> [YOUR ASSIGNMENT]: Your output should be the entries below, from the first line up to and including the line with "halfword j replaced. -/", reproduced exactly and with no other lines.

[[ EXTRACTED MATERIAL open ]]

-- ==== Sys2Proof/Machine/VecData.lean ====
section
/-!
DEFINITION. Conversions, block quantisation, reductions, scans, permutes and mask operations of the vector unit (R144 to R153).
-/

namespace Sys2Proof.Machine

/-! ## Packed fields of a register -/

/-- Halfword j of a register (R144). -/
def vhalf (v : Vec) (j : Nat) : BitVec 16 := v.extractLsb' (16 * j) 16
/-- The register with halfword j replaced. -/
def setHalf (v : Vec) (j : Nat) (x : BitVec 16) : Vec := (v &&& ~~~((0xFFFF#512) <<< (16 * j))) ||| (x.setWidth 512 <<< (16 * j))
/-- The register with byte j replaced. -/
def setByte (v : Vec) (j : Nat) (x : Byte) : Vec := (v &&& ~~~((0xFF#512) <<< (8 * j))) ||| (x.setWidth 512 <<< (8 * j))
/-- A register of 64 bytes, byte 0 lowest. -/
def vecOfBytes (bs : List Byte) : Vec := BitVec.ofNat 512 (natOfBytes bs)

/-! ## Conversions (R144, R145) -/

/-- Table 8.6, row 0. -/
def cvtFI (u : Bool) (md : RMode) (x : Lane) : Lane := f32m md (FVal.ofInteger (if u then (x.toNat : Int) else x.toInt))
/-- Table 8.6, row 1. -/
def cvtIF (u : Bool) (md : RMode) (x : Lane) : Lane :=
  BitVec.ofInt 32 ((fval x).toIntSat md (if u then 0 else -2147483648) (if u then 4294967295 else 2147483647))

def execVcvtFI (d a : BitVec 5) (u : BitVec 1) (r : BitVec 2) (m : BitVec 3) (s : State) : Out :=
  s.vun d a m 4 (cvtFI (u == 1#1) (RMode.ofCode r.toNat))
def execVcvtIF (d a : BitVec 5) (u : BitVec 1) (r : BitVec 2) (m : BitVec 3) (s : State) : Out :=
  s.vun d a m 4 (cvtIF (u == 1#1) (RMode.ofCode r.toNat))

/-- The narrowing forms: halfword i of half h takes the rounded lane i; every other bit of vd is kept. -/
def State.narrow (s : State) (l : Layout) (d a : BitVec 5) (h : BitVec 1) (r : BitVec 2) (m : BitVec 3) : Out :=
  s.guarded [s.chkV a, s.chkV d, s.chkM m.toNat] fun s =>
    let v := (s.lanes m.toNat).foldl (fun acc i =>
      setHalf acc (16 * h.toNat + i) (BitVec.ofNat 16 (l.round (RMode.ofCode r.toNat) (fval (lane (s.readV a) i))))) (s.readV d)
    .next ((s.writeV d 4 v).retire)

/-- The widening forms: lane i takes halfword i of half h, exact. -/
def State.widen (s : State) (l : Layout) (d a : BitVec 5) (h : BitVec 1) (m : BitVec 3) : Out :=
  s.guarded (s.vchecks [a] d m) fun s =>
    .next ((s.setLanes d m 4 (fun i => f32 (l.decode (vhalf (s.readV a) (16 * h.toNat + i)).toNat))).retire)

def execVcvtBfF (d a : BitVec 5) (h : BitVec 1) (r : BitVec 2) (m : BitVec 3) (s : State) : Out := s.narrow bf16 d a h r m
def execVcvtFBf (d a : BitVec 5) (h : BitVec 1) (m : BitVec 3) (s : State) : Out := s.widen bf16 d a h m
def execVcvtHF (d a : BitVec 5) (h : BitVec 1) (r : BitVec 2) (m : BitVec 3) (s : State) : Out := s.narrow fp16 d a h r m
def execVcvtFH (d a : BitVec 5) (h : BitVec 1) (m : BitVec 3) (s : State) : Out := s.widen fp16 d a h m

/-- A lane saturated to a byte (R145). -/
def packByte (u : Bool) (x : Lane) : Byte :=
  if u then BitVec.ofNat 8 (min 255 x.toNat) else BitVec.ofInt 8 (max (-128) (min 127 x.toInt))

def execVpackI8 (d a : BitVec 5) (q : BitVec 2) (u : BitVec 1) (m : BitVec 3) (s : State) : Out :=
  s.guarded [s.chkV a, s.chkV d, s.chkM m.toNat] fun s =>
    let v := (s.lanes m.toNat).foldl (fun acc i => setByte acc (16 * q.toNat + i) (packByte (u == 1#1) (lane (s.readV a) i))) (s.readV d)
    .next ((s.writeV d 4 v).retire)

def execVunpkI8 (d a : BitVec 5) (q : BitVec 2) (u : BitVec 1) (m : BitVec 3) (s : State) : Out :=
  s.guarded (s.vchecks [a] d m) fun s =>
    .next ((s.setLanes d m 4 (fun i =>
      let b := vbyte (s.readV a) (16 * q.toNat + i)
      if u = 1#1 then b.setWidth 32 else b.signExtend 32)).retire)

/-! ## Blocks (R146 to R148) -/

/-- Place of a scale code among the substitutes of R42. -/
def scalePlace : Nat := 1000000

/-- The v register location of R42's message (Table 16.3). -/
def vLoc (n : BitVec 5) : Word := 0x8000000000000000#64 ||| zext 5 n

def execVquant (d a b : BitVec 5) (m : BitVec 3) (s : State) : Out :=
  s.guarded [s.chkV a, s.chkV b, s.chkM m.toNat] fun s =>
    let raw (j : Nat) : Lane :=
      match substAt s.thr.subst j with
      | some v => v.setWidth 32
      | none => if j < 16 then lane (s.readV a) j else lane (s.readV b) (j - 16)
    let x := (List.range 32).map (fun j => if s.active m.toNat (j % 16) then fval (raw j) else .fin false 0 0)
    match quantise x with
    | .error j => .next (s.parkFmt 0 j false true ((raw j).setWidth 64) (vLoc (if j < 16 then a else b)))
    | .ok (cs, k) => .next ((s.writeV d 6 (vecOfBytes (cs ++ [k]))).retire)

/-- The scale code and the element codes that VDEQ reads, with any substitutes in place. -/
def State.blockScale (s : State) (a : BitVec 5) : Byte :=
  match substAt s.thr.subst scalePlace with
  | some v => v.setWidth 8
  | none => vbyte (s.readV a) 32
def State.blockCode (s : State) (a : BitVec 5) (j : Nat) : Byte :=
  match substAt s.thr.subst j with
  | some v => v.setWidth 8
  | none => vbyte (s.readV a) j

def execVdeq (d a : BitVec 5) (h w : BitVec 1) (m : BitVec 3) (s : State) : Out :=
  s.guarded (s.vchecks [a] d m) fun s =>
    let k := s.blockScale a
    let code (i : Nat) : Byte := s.blockCode a (16 * h.toNat + i)
    let act := s.lanes m.toNat
    if w = 0#1 ∧ k = 255#8 ∧ act ≠ [] then .next (s.parkFmt 0 scalePlace true false 0xFF#64 (vLoc a))
    else
      match (if w = 0#1 ∧ k = 0#8 then none else act.find? (fun i => code i == 0x80#8)) with
      | some i => .next (s.parkFmt 0 (16 * h.toNat + i) false false 0x80#64 (vLoc a))
      | none =>
        let v (i : Nat) : Lane :=
          if w = 1#1 then f32 (fromD8 (code i))
          else match fromD8B (code i) k with
            | .ok x => f32 x
            | .error _ => 0#32
        .next ((s.setLanes d m 6 v).retire)

/-! ## Reductions and scans (R149 to R151) -/

/-- Comb of R149. A value that meets none is passed on as it is, a NaN with its payload (DEDUCED, log entry 82). -/
def comb (op : Lane → Lane → Lane) (x y : Option Lane) : Option Lane :=
  match x, y with
  | none, y => y
  | x, none => x
  | some a, some b => some (op a b)

/-- One level of the tree: neighbours combined. -/
def combLevel (op : Lane → Lane → Lane) : List (Option Lane) → List (Option Lane)
  | x :: y :: r => comb op x y :: combLevel op r
  | l => l

/-- Node(l, j) (R149): the levels of the tree over a list of present or absent leaves. -/
def treeNode (op : Lane → Lane → Lane) (leaves : List (Option Lane)) : Nat → Nat → Option Lane
  | 0, j => (leaves[j]?).getD none
  | l + 1, j => treeNode op (combLevel op leaves) l j

/-- The leaves of a register under a mask. -/
def State.leaves (s : State) (a : BitVec 5) (m : BitVec 3) (f : Lane → Lane) : List (Option Lane) :=
  (List.range 16).map (fun i => if s.active m.toNat i then some (f (lane (s.readV a) i)) else none)

/-- R150. -/
def State.vred (s : State) (d a : BitVec 5) (m : BitVec 3) (pre : Lane → Lane) (op : Lane → Lane → Lane) (unit : Lane) : Out :=
  s.guarded [s.chkV a, s.chkM m.toNat] fun s =>
    let x := (treeNode op (s.leaves a m pre) 4 0).getD unit
    .next ((s.writeV d 6 (ofLanes (fun i => if i = 0 then x else 0#32))).retire)

/-- The prefix of lanes 0 to i (R151); lane 0's is the lane itself (DEDUCED, log entry 82). -/
def scanPrefix (op : Lane → Lane → Lane) (leaves : List (Option Lane)) (i : Nat) : Option Lane :=
  ([4, 3, 2, 1, 0].foldl (fun (pb : Option Lane × Nat) l =>
    if (i + 1).testBit l then (comb op pb.1 (treeNode op leaves l (pb.2 / 2 ^ l)), pb.2 + 2 ^ l) else pb) (none, 0)).1

/-- R151. A scan does not read vd (R134): its inactive lanes keep what vd holds when the result is written. -/
def State.vscan (s : State) (d a : BitVec 5) (m : BitVec 3) (op : Lane → Lane → Lane) : Out :=
  s.guarded [s.chkV a, s.chkM m.toNat] fun s =>
    let old := s.thr.readAt (s.cyc + 6) 1 d.toNat
    .next ((s.writeV d 6 (mergeLanes (s.readM m.toNat) old (fun i => (scanPrefix op (s.leaves a m id) i).getD 0#32))).retire)

def execVredaddF (d a : BitVec 5) (m : BitVec 3) (s : State) : Out := s.vred d a m id fAdd 0#32
def execVredaddI (d a : BitVec 5) (m : BitVec 3) (s : State) : Out := s.vred d a m id (fun x y => x + y) 0#32
def execVredmaxF (d a : BitVec 5) (m : BitVec 3) (s : State) : Out := s.vred d a m id maxF 0xFF800000#32
def execVredminF (d a : BitVec 5) (m : BitVec 3) (s : State) : Out := s.vred d a m id minF 0x7F800000#32
def execVredmaxI (d a : BitVec 5) (m : BitVec 3) (s : State) : Out := s.vred d a m id iMax 0x80000000#32
def execVamax (d a : BitVec 5) (m : BitVec 3) (s : State) : Out := s.vred d a m fAbs maxF 0#32
def execVscanI (d a : BitVec 5) (m : BitVec 3) (s : State) : Out := s.vscan d a m (fun x y => x + y)
def execVscanF (d a : BitVec 5) (m : BitVec 3) (s : State) : Out := s.vscan d a m fAdd

/-! ## Permutes (R152) -/

def execVperm (d a b : BitVec 5) (m : BitVec 3) (s : State) : Out :=
  s.guarded (s.vchecks [a, b] d m) fun s =>
    .next ((s.setLanes d m 3 (fun i => lane (s.readV a) ((lane (s.readV b) i).toNat % 16))).retire)

def execVbcast (d a : BitVec 5) (m : BitVec 3) (s : State) : Out :=
  s.guarded (s.chkW a :: s.vchecks [] d m) fun s => .next ((s.setLanes d m 3 (fun _ => (s.readW a).setWidth 32)).retire)

def execVextr (d a : BitVec 5) (n : BitVec 4) (s : State) : Out :=
  s.guarded [s.chkV a] fun s => .next ((s.writeW d 3 (sext 32 (lane (s.readV a) n.toNat))).retire)

/-- vd is read whatever the mask. -/
def execVins (d a : BitVec 5) (n : BitVec 4) (m : BitVec 3) (s : State) : Out :=
  s.guarded [s.chkW a, s.chkV d, s.chkM m.toNat] fun s =>
    let v := ofLanes (fun i => if i = n.toNat ∧ s.active m.toNat i then (s.readW a).setWidth 32 else lane (s.readV d) i)
    .next ((s.writeV d 3 v).retire)

def execVcompr (d a : BitVec 5) (m : BitVec 3) (s : State) : Out :=
  s.guarded [s.chkV a, s.chkM m.toNat] fun s =>
    let act := s.lanes m.toNat
    .next ((s.writeV d 3 (ofLanes (fun i => match act[i]? with
      | some j => lane (s.readV a) j
      | none => 0#32))).retire)

def execVexpnd (d a : BitVec 5) (m : BitVec 3) (s : State) : Out :=
  s.guarded (s.vchecks [a] d m) fun s =>
    .next ((s.setLanes d m 3 (fun i => lane (s.readV a) ((s.lanes m.toNat).filter (fun j => decide (j < i))).length)).retire)

def execVrot (d a : BitVec 5) (n : BitVec 4) (m : BitVec 3) (s : State) : Out :=
  s.guarded (s.vchecks [a] d m) fun s => .next ((s.setLanes d m 3 (fun i => lane (s.readV a) ((i + n.toNat) % 16))).retire)

def execViota (d : BitVec 5) (m : BitVec 3) (s : State) : Out :=
  s.guarded [s.chkM m.toNat] fun s =>
    .next ((s.writeV d 3 (ofLanes (fun i => BitVec.ofNat 32 ((s.lanes m.toNat).filter (fun j => decide (j ≤ i))).length))).retire)

/-! ## Mask operations (R153) -/

/-- The lowest `n` bits set. -/
def lowBits (n : Nat) : Mask := BitVec.ofNat 16 (2 ^ min n 16 - 1)

def State.mbin (s : State) (d a b : BitVec 5) (op : Mask → Mask → Mask) : Out :=
  s.guarded [s.chkM a.toNat, s.chkM b.toNat] fun s =>
    .next ((s.writeM d.toNat 1 (op (s.readM a.toNat) (s.readM b.toNat))).retire)

def State.mun (s : State) (d a : BitVec 5) (op : Mask → Mask) : Out :=
  s.guarded [s.chkM a.toNat] fun s => .next ((s.writeM d.toNat 1 (op (s.readM a.toNat))).retire)

def execMand (d a b : BitVec 5) (s : State) : Out := s.mbin d a b (fun x y => x &&& y)
def execMor (d a b : BitVec 5) (s : State) : Out := s.mbin d a b (fun x y => x ||| y)
def execMxor (d a b : BitVec 5) (s : State) : Out := s.mbin d a b (fun x y => x ^^^ y)
def execMnot (d a : BitVec 5) (s : State) : Out := s.mun d a (fun x => ~~~x)
def execMpop (d a : BitVec 5) (s : State) : Out := s.mun d a (fun x => lowBits (popcount x))
def execMfirst (d a : BitVec 5) (s : State) : Out := s.mun d a (fun x => x &&& (-x))
def execMset (d n : BitVec 5) (s : State) : Out := .next ((s.writeM d.toNat 1 (lowBits n.toNat)).retire)
def execMget (d a : BitVec 5) (n : BitVec 4) (s : State) : Out := s.mun d a (fun x => x >>> n.toNat)

end Sys2Proof.Machine
end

[[ EXTRACTED MATERIAL closed ]]

> [RESPONSE TO THIS EXERCISE]:
-- ==== Sys2Proof/Machine/VecData.lean ====
section
/-!
DEFINITION. Conversions, block quantisation, reductions, scans, permutes and mask operations of the vector unit (R144 to R153).
-/

namespace Sys2Proof.Machine

/-! ## Packed fields of a register -/

/-- Halfword j of a register (R144). -/
def vhalf (v : Vec) (j : Nat) : BitVec 16 := v.extractLsb' (16 * j) 16
/-- The register with halfword j replaced. -/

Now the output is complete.